def descsPWR0 : List RegDesc :=
  [ ⟨0x40000, 0x4, 1, 0x4, 1, [(16, 16, .ro), (0, 3, .ro)]⟩,
    ⟨0x40004, 0x4, 1, 0x4, 1, [(16, 16, .own), (0, 2, .own)]⟩,
    ⟨0x40008, 0x4, 1, 0x4, 1, [(31, 1, .w1c), (24, 4, .ro), (16, 3, .ro), (0, 2, .ro)]⟩,
    ⟨0x4000C, 0x4, 1, 0x4, 1, [(0, 6, .rw 0 63)]⟩,
    ⟨0x40010, 0x4, 1, 0x4, 1, [(0, 6, .w1c)]⟩,
    ⟨0x40020, 0x4, 1, 0x4, 1, [(0, 32, .own)]⟩,
    ⟨0x40024, 0x4, 1, 0x4, 1, [(0, 32, .own)]⟩,
    ⟨0x40028, 0x4, 1, 0x4, 1, [(0, 32, .own)]⟩,
    ⟨0x4002C, 0x4, 1, 0x4, 1, [(0, 32, .own)]⟩,
    ⟨0x40030, 0x4, 1, 0x4, 1, [(0, 32, .ro)]⟩,
    ⟨0x40034, 0x4, 1, 0x4, 1, [(0, 32, .ro)]⟩,
    ⟨0x40038, 0x4, 1, 0x4, 1, [(0, 32, .ro)]⟩ ]

def descsPWR1 : List RegDesc :=
  [ ⟨0x4003C, 0x4, 1, 0x4, 1, [(0, 32, .ro)]⟩,
    ⟨0x40040, 0x4, 1, 0x4, 1, [(31, 1, .w1c), (8, 2, .ro), (0, 7, .ro)]⟩,
    ⟨0x40044, 0x4, 1, 0x4, 1, [(0, 32, .rw 0 0xFFFFFFFF)]⟩ ]

/-- The registers of PWR (R505). -/
def descsPWR : List RegDesc := descsPWR0 ++ descsPWR1

def descsCNS0 : List RegDesc :=
  [ ⟨0x50000, 0x4, 1, 0x4, 1, [(8, 4, .ro), (7, 1, .ro), (6, 1, .ro), (5, 1, .ro), (4, 1, .ro), (0, 2, .ro)]⟩,
    ⟨0x50004, 0x4, 1, 0x4, 1, [(0, 32, .ro)]⟩,
    ⟨0x50008, 0x4, 1, 0x4, 1, [(0, 32, .ro)]⟩,
    ⟨0x5000C, 0x4, 1, 0x4, 1, [(0, 32, .ro)]⟩,
    ⟨0x50010, 0x4, 1, 0x4, 1, [(0, 32, .ro)]⟩,
    ⟨0x50014, 0x4, 1, 0x4, 1, [(16, 10, .ro), (0, 10, .ro)]⟩,
    ⟨0x50018, 0x4, 1, 0x4, 1, [(16, 5, .ro), (0, 16, .ro)]⟩,
    ⟨0x5001C, 0x4, 1, 0x4, 1, [(16, 7, .ro), (0, 16, .ro)]⟩,
    ⟨0x50020, 0x4, 1, 0x4, 1, [(0, 7, .rw 0 112)]⟩,
    ⟨0x50024, 0x4, 1, 0x4, 1, [(31, 1, .ro), (16, 8, .ro), (0, 16, .ro)]⟩,
    ⟨0x50040, 0x4, 8, 0x4, 1, [(16, 16, .ro), (0, 16, .ro)]⟩,
    ⟨0x50060, 0x4, 8, 0x4, 1, [(16, 16, .ro), (0, 16, .ro)]⟩ ]

/-- The registers of CNS (R520). -/
def descsCNS : List RegDesc := descsCNS0

def descsRGS0 : List RegDesc :=
  [ ⟨0x60000, 0x4, 1, 0x4, 1, [(31, 1, .ro), (30, 1, .ro), (24, 6, .ro), (18, 6, .ro), (12, 6, .ro), (6, 6, .ro)]⟩,
    ⟨0x60004, 0x4, 1, 0x4, 1, [(0, 3, .rw 1 4)]⟩,
    ⟨0x60008, 0x4, 1, 0x4, 1, [(15, 1, .own), (12, 3, .own), (0, 12, .own)]⟩,
    ⟨0x6000C, 0x4, 1, 0x4, 1, [(20, 3, .own), (12, 8, .own), (0, 12, .own)]⟩,
    ⟨0x60010, 0x4, 1, 0x4, 1, [(0, 31, .ro)]⟩,
    ⟨0x60014, 0x4, 1, 0x4, 1, [(31, 1, .rw 0 1), (0, 31, .rw 0 0x7FFFFFFF)]⟩,
    ⟨0x60018, 0x4, 1, 0x4, 1, [(31, 1, .ro), (0, 31, .ro)]⟩,
    ⟨0x6001C, 0x4, 4, 0x4, 1, [(0, 32, .ro)]⟩,
    ⟨0x6002C, 0x4, 1, 0x4, 1, [(0, 32, .ro)]⟩,
    ⟨0x60030, 0x4, 5, 0x4, 1, [(0, 32, .rw 0 0xFFFFFFFF)]⟩,
    ⟨0x60044, 0x4, 1, 0x4, 1, [(0, 32, .rw 0 0xFFFFFFFF)]⟩,
    ⟨0x60048, 0x4, 1, 0x4, 1, [(0, 32, .rw 0 0xFFFFFFFF)]⟩ ]

def descsRGS1 : List RegDesc :=
  [ ⟨0x6004C, 0x4, 1, 0x4, 1, [(0, 32, .rw 0 0xFFFFFFFF)]⟩,
    ⟨0x60050, 0x4, 1, 0x4, 1, [(0, 32, .ro)]⟩,
    ⟨0x60054, 0x4, 1, 0x4, 1, [(0, 32, .rw 0 0xFFFFFFFF)]⟩,
    ⟨0x60058, 0x4, 1, 0x4, 1, [(16, 1, .ro), (8, 8, .ro), (0, 8, .ro)]⟩,
    ⟨0x6005C, 0x4, 1, 0x4, 1, [(0, 8, .rw 0 255)]⟩,
    ⟨0x60060, 0x4, 1, 0x4, 1, [(0, 8, .ro)]⟩,
    ⟨0x60080, 0x4, 16, 0x4, 1, [(0, 32, .ro)]⟩ ]

/-- The registers of RGS (R464). -/
def descsRGS : List RegDesc := descsRGS0 ++ descsRGS1

def descsCAT0 : List RegDesc :=
  [ ⟨0x70000, 0x4, 1, 0x4, 1, [(2, 1, .ro), (1, 1, .ro), (0, 1, .ro)]⟩,
    ⟨0x70004, 0x4, 1, 0x4, 1, [(0, 32, .ro)]⟩,
    ⟨0x70008, 0x4, 1, 0x4, 1, [(0, 32, .ro)]⟩,
    ⟨0x7000C, 0x4, 1, 0x4, 1, [(0, 32, .ro)]⟩,
    ⟨0x70010, 0x4, 1, 0x4, 1, [(0, 32, .ro)]⟩,
    ⟨0x70014, 0x4, 1, 0x4, 1, [(0, 32, .ro)]⟩,
    ⟨0x70018, 0x4, 1, 0x4, 1, [(0, 32, .ro)]⟩,
    ⟨0x70020, 0x4, 1, 0x4, 1, [(0, 32, .rw 0 0xFFFFFFFF)]⟩,
    ⟨0x70024, 0x4, 1, 0x4, 1, [(0, 32, .rw 0 0xFFFFFFFF)]⟩,
    ⟨0x70028, 0x4, 1, 0x4, 1, [(0, 32, .rw 0 0xFFFFFFFF)]⟩,
    ⟨0x70030, 0x4, 1, 0x4, 1, [(0, 12, .rw 0 4095)]⟩,
    ⟨0x70034, 0x4, 1, 0x4, 1, [(0, 32, .ro)]⟩ ]

def descsCAT1 : List RegDesc :=
  [ ⟨0x70038, 0x4, 1, 0x4, 1, [(0, 32, .ro)]⟩,
    ⟨0x7003C, 0x4, 1, 0x4, 1, [(0, 32, .ro)]⟩,
    ⟨0x70040, 0x4, 1, 0x4, 1, [(0, 32, .ro)]⟩,
    ⟨0x70044, 0x4, 1, 0x4, 1, [(0, 32, .ro)]⟩ ]

/-- The registers of CAT (R465). -/
def descsCAT : List RegDesc := descsCAT0 ++ descsCAT1

def descsHIF0 : List RegDesc :=
  [ ⟨0x80000, 0x4, 1, 0x4, 1, [(1, 1, .ro), (0, 1, .ro)]⟩,
    ⟨0x80008, 0x4, 1, 0x4, 1, [(16, 16, .rw 0 0xFFFF), (0, 16, .rw 0 0xFFFF)]⟩,
    ⟨0x80010, 0x4, 1, 0x4, 1, [(0, 24, .ro)]⟩,
    ⟨0x80014, 0x4, 1, 0x4, 1, [(0, 24, .ro)]⟩,
    ⟨0x80018, 0x4, 1, 0x4, 1, [(0, 24, .ro)]⟩,
    ⟨0x8001C, 0x4, 1, 0x4, 1, [(0, 24, .ro)]⟩,
    ⟨0x80020, 0x4, 2, 0x4, 1, [(0, 32, .ro)]⟩,
    ⟨0x80028, 0x4, 2, 0x4, 1, [(0, 32, .w1c)]⟩,
    ⟨0x80030, 0x4, 1, 0x4, 1, [(0, 32, .ro)]⟩,
    ⟨0x80800, 0x4, 64, 0x4, 1, [(16, 10, .rw 0 1000), (0, 8, .rw 1 255)]⟩,
    ⟨0x81000, 0x40, 64, 0x4, 1, [(0, 32, .own)]⟩,
    ⟨0x81004, 0x40, 64, 0x4, 1, [(0, 32, .own)]⟩ ]

def descsHIF1 : List RegDesc :=
  [ ⟨0x81008, 0x40, 64, 0x4, 1, [(0, 32, .own)]⟩,
    ⟨0x8100C, 0x40, 64, 0x4, 1, [(0, 32, .own)]⟩,
    ⟨0x81010, 0x40, 64, 0x4, 1, [(17, 8, .own), (11, 6, .own), (6, 5, .own), (1, 5, .own), (0, 1, .own)]⟩,
    ⟨0x81014, 0x40, 64, 0x4, 1, [(19, 1, .ro), (18, 1, .ro), (16, 1, .ro), (0, 16, .ro)]⟩,
    ⟨0x81018, 0x40, 64, 0x4, 1, [(27, 1, .ro), (16, 11, .ro), (0, 16, .ro)]⟩,
    ⟨0x84000, 0x10, 64, 0x4, 1, [(2, 30, .rw 0 0x3FFFFFFF)]⟩,
    ⟨0x84004, 0x10, 64, 0x4, 1, [(0, 32, .rw 0 0xFFFFFFFF)]⟩,
    ⟨0x84008, 0x10, 64, 0x4, 1, [(0, 32, .rw 0 0xFFFFFFFF)]⟩,
    ⟨0x8400C, 0x10, 64, 0x4, 1, [(0, 1, .own)]⟩,
    ⟨0x85000, 0x4, 2, 0x4, 1, [(0, 32, .ro)]⟩ ]

/-- The registers of HIF (R225). -/
def descsHIF : List RegDesc := descsHIF0 ++ descsHIF1

def descsICU0 : List RegDesc :=
  [ ⟨0x90000, 0x4, 1, 0x4, 1, [(4, 1, .ro), (0, 4, .ro)]⟩,
    ⟨0x90004, 0x4, 1, 0x4, 1, [(16, 16, .rw 0 0xFFFF), (0, 16, .rw 0 0xFFFF)]⟩,
    ⟨0x90008, 0x4, 1, 0x4, 1, [(0, 1, .own)]⟩,
    ⟨0x9000C, 0x4, 1, 0x4, 1, [(6, 1, .rw 0 1), (0, 6, .rw 0 63)]⟩,
    ⟨0x90010, 0x4, 4, 0x4, 1, [(0, 4, .own)]⟩,
    ⟨0x90020, 0x4, 1, 0x4, 1, [(0, 3, .ro)]⟩,
    ⟨0x90024, 0x4, 1, 0x4, 1, [(0, 3, .ro)]⟩,
    ⟨0x90028, 0x4, 1, 0x4, 1, [(0, 3, .ro)]⟩,
    ⟨0x9002C, 0x4, 1, 0x4, 1, [(0, 3, .ro)]⟩,
    ⟨0x90030, 0x4, 4, 0x4, 1, [(16, 8, .ro), (8, 4, .ro), (0, 4, .ro)]⟩,
    ⟨0x90040, 0x8, 4, 0x4, 1, [(0, 32, .rw 0 0xFFFFFFFF)]⟩,
    ⟨0x90044, 0x8, 4, 0x4, 1, [(0, 32, .rw 0 0xFFFFFFFF)]⟩ ]

def descsICU1 : List RegDesc :=
  [ ⟨0x90404, 0x4, 255, 0x4, 1, [(31, 1, .ro), (30, 1, .ro), (8, 2, .own), (0, 4, .own)]⟩,
    ⟨0x90800, 0x4, 128, 0x4, 1, [(31, 1, .own), (0, 12, .own)]⟩ ]

/-- The registers of ICU (R434). -/
def descsICU : List RegDesc := descsICU0 ++ descsICU1

def descsMMU0 : List RegDesc :=
  [ ⟨0xA0000, 0x4, 1, 0x4, 1, [(11, 1, .w1c), (10, 1, .w1c), (9, 1, .w1c), (8, 1, .ro), (0, 7, .ro)]⟩,
    ⟨0xA0004, 0x4, 1, 0x4, 1, [(0, 16, .rw 10 0xEA60)]⟩,
    ⟨0xA0008, 0x4, 1, 0x4, 1, [(12, 20, .rw 0 0xFFFFF)]⟩,
    ⟨0xA000C, 0x4, 1, 0x4, 1, [(0, 32, .rw 0 0xFFFFFFFF)]⟩,
    ⟨0xA0010, 0x4, 1, 0x4, 1, [(0, 17, .rw 0 0x10000)]⟩,
    ⟨0xA0014, 0x4, 1, 0x4, 1, [(0, 32, .rw 0 0xFFFFFFFF)]⟩,
    ⟨0xA0020, 0x4, 1, 0x4, 1, [(8, 8, .own), (0, 2, .own)]⟩,
    ⟨0xA0024, 0x4, 1, 0x4, 1, [(12, 20, .rw 0 0xFFFFF)]⟩,
    ⟨0xA0028, 0x4, 1, 0x4, 1, [(0, 16, .rw 0 0xFFFF)]⟩,
    ⟨0xA0040, 0x4, 1, 0x4, 1, [(31, 1, .ro), (30, 1, .ro), (26, 4, .ro), (24, 2, .ro), (12, 12, .ro), (0, 8, .ro)]⟩,
    ⟨0xA0044, 0x4, 1, 0x4, 1, [(0, 32, .ro)]⟩,
    ⟨0xA0048, 0x4, 1, 0x4, 1, [(24, 8, .ro), (16, 8, .ro), (0, 16, .ro)]⟩ ]

def descsMMU1 : List RegDesc :=
  [ ⟨0xA004C, 0x4, 1, 0x4, 1, [(30, 2, .own), (0, 8, .own)]⟩,
    ⟨0xA0080, 0x4, 8, 0x4, 1, [(0, 20, .ro)]⟩,
    ⟨0xA0400, 0x4, 86, 0x4, 1, [(31, 1, .own), (8, 1, .rw 0 1), (0, 8, .rw 0 255)]⟩,
    ⟨0xA1000, 0x8, 256, 0x4, 1, [(12, 20, .rw 0 0xFFFFF), (0, 1, .rw 0 1)]⟩,
    ⟨0xA1004, 0x8, 256, 0x4, 1, [(0, 16, .own)]⟩ ]

/-- The registers of MMU (R381). -/
def descsMMU : List RegDesc := descsMMU0 ++ descsMMU1

def descsDMA0 : List RegDesc :=
  [ ⟨0xB0000, 0x4, 1, 0x4, 1, [(0, 32, .ro)]⟩,
    ⟨0xB0004, 0x4, 1, 0x4, 1, [(0, 32, .ro)]⟩,
    ⟨0xB0008, 0x4, 1, 0x4, 1, [(0, 6, .own)]⟩,
    ⟨0xB0100, 0x4, 16, 0x4, 1, [(0, 16, .rw 0 0xFFFF)]⟩,
    ⟨0xB0140, 0x4, 18, 0x4, 1, [(0, 16, .ro)]⟩,
    ⟨0xB0188, 0x4, 30, 0x4, 1, [(0, 16, .rw 0 0xFFFF)]⟩,
    ⟨0xB1000, 0x40, 32, 0x4, 1, [(8, 2, .own), (0, 8, .own)]⟩,
    ⟨0xB1004, 0x40, 32, 0x4, 1, [(3, 1, .own), (2, 1, .own), (1, 1, .own), (0, 1, .own)]⟩,
    ⟨0xB1008, 0x40, 32, 0x4, 1, [(24, 8, .ro), (17, 1, .w1c), (16, 1, .w1c), (3, 1, .ro), (0, 3, .ro)]⟩,
    ⟨0xB100C, 0x40, 32, 0x4, 1, [(6, 26, .own)]⟩,
    ⟨0xB1010, 0x40, 32, 0x4, 1, [(0, 16, .own)]⟩,
    ⟨0xB1014, 0x40, 32, 0x4, 1, [(6, 26, .ro)]⟩,
    ⟨0xB1018, 0x40, 32, 0x4, 1, [(0, 16, .ro)]⟩,
    ⟨0xB101C, 0x40, 32, 0x4, 1, [(0, 32, .ro)]⟩ ]

def descsDMA1 : List RegDesc :=
  [ ⟨0xB1020, 0x40, 32, 0x4, 1, [(0, 32, .ro)]⟩,
    ⟨0xB1024, 0x40, 32, 0x4, 1, [(0, 32, .ro)]⟩,
    ⟨0xB1028, 0x40, 32, 0x4, 1, [(0, 16, .ro)]⟩,
    ⟨0xB102C, 0x40, 32, 0x4, 1, [(0, 32, .ro)]⟩,
    ⟨0xB1030, 0x40, 32, 0x4, 1, [(0, 32, .rw 0 0xFFFFFFFF)]⟩ ]

/-- The registers of DMA (R382). -/
def descsDMA : List RegDesc := descsDMA0 ++ descsDMA1

def descsSTK0 : List RegDesc :=
  [ ⟨0xC0000, 0x4, 1, 0x4, 1, [(0, 18, .ro)]⟩,
    ⟨0xC0004, 0x4, 1, 0x4, 1, [(16, 16, .rw 0 0xFFFF), (0, 16, .rw 0 0xFFFF)]⟩,
    ⟨0xC0020, 0x4, 8, 0x4, 1, [(0, 18, .ro)]⟩,
    ⟨0xC0100, 0x4, 1, 0x4, 1, [(0, 12, .rw 0 4095)]⟩,
    ⟨0xC0104, 0x4, 1, 0x4, 1, [(8, 8, .own), (1, 2, .own), (0, 1, .own)]⟩,
    ⟨0xC0108, 0x4, 1, 0x4, 1, [(0, 16, .own)]⟩,
    ⟨0xC010C, 0x4, 1, 0x4, 1, [(16, 16, .own), (0, 16, .own)]⟩,
    ⟨0xC0110, 0x4, 1, 0x4, 1, [(0, 14, .own)]⟩,
    ⟨0xC0114, 0x4, 1, 0x4, 1, [(16, 12, .own), (0, 12, .own)]⟩,
    ⟨0xC0118, 0x4, 1, 0x4, 1, [(31, 1, .ro), (30, 1, .ro), (28, 1, .ro), (16, 5, .ro), (0, 16, .ro)]⟩,
    ⟨0xC011C, 0x4, 1, 0x4, 1, [(0, 1, .own)]⟩,
    ⟨0xC0120, 0x4, 1, 0x4, 1, [(0, 18, .ro)]⟩ ]

/-- The registers of STK (R405). -/
def descsSTK : List RegDesc := descsSTK0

▸ PROBLEM DESCRIPTION: Scan the entries above for the word "registers", then copy every line in which it occurs.

▸ WRITTEN ANSWER:
/-- The registers of PWR (R505). -/
/-- The registers of CNS (R520). -/
/-- The registers of RGS (R464). -/
/-- The registers of CAT (R465). -/
/-- The registers of HIF (R225). -/
/-- The registers of ICU (R434). -/
/-- The registers of MMU (R381). -/
/-- The registers of DMA (R382). -/
/-- The registers of STK (R405). -/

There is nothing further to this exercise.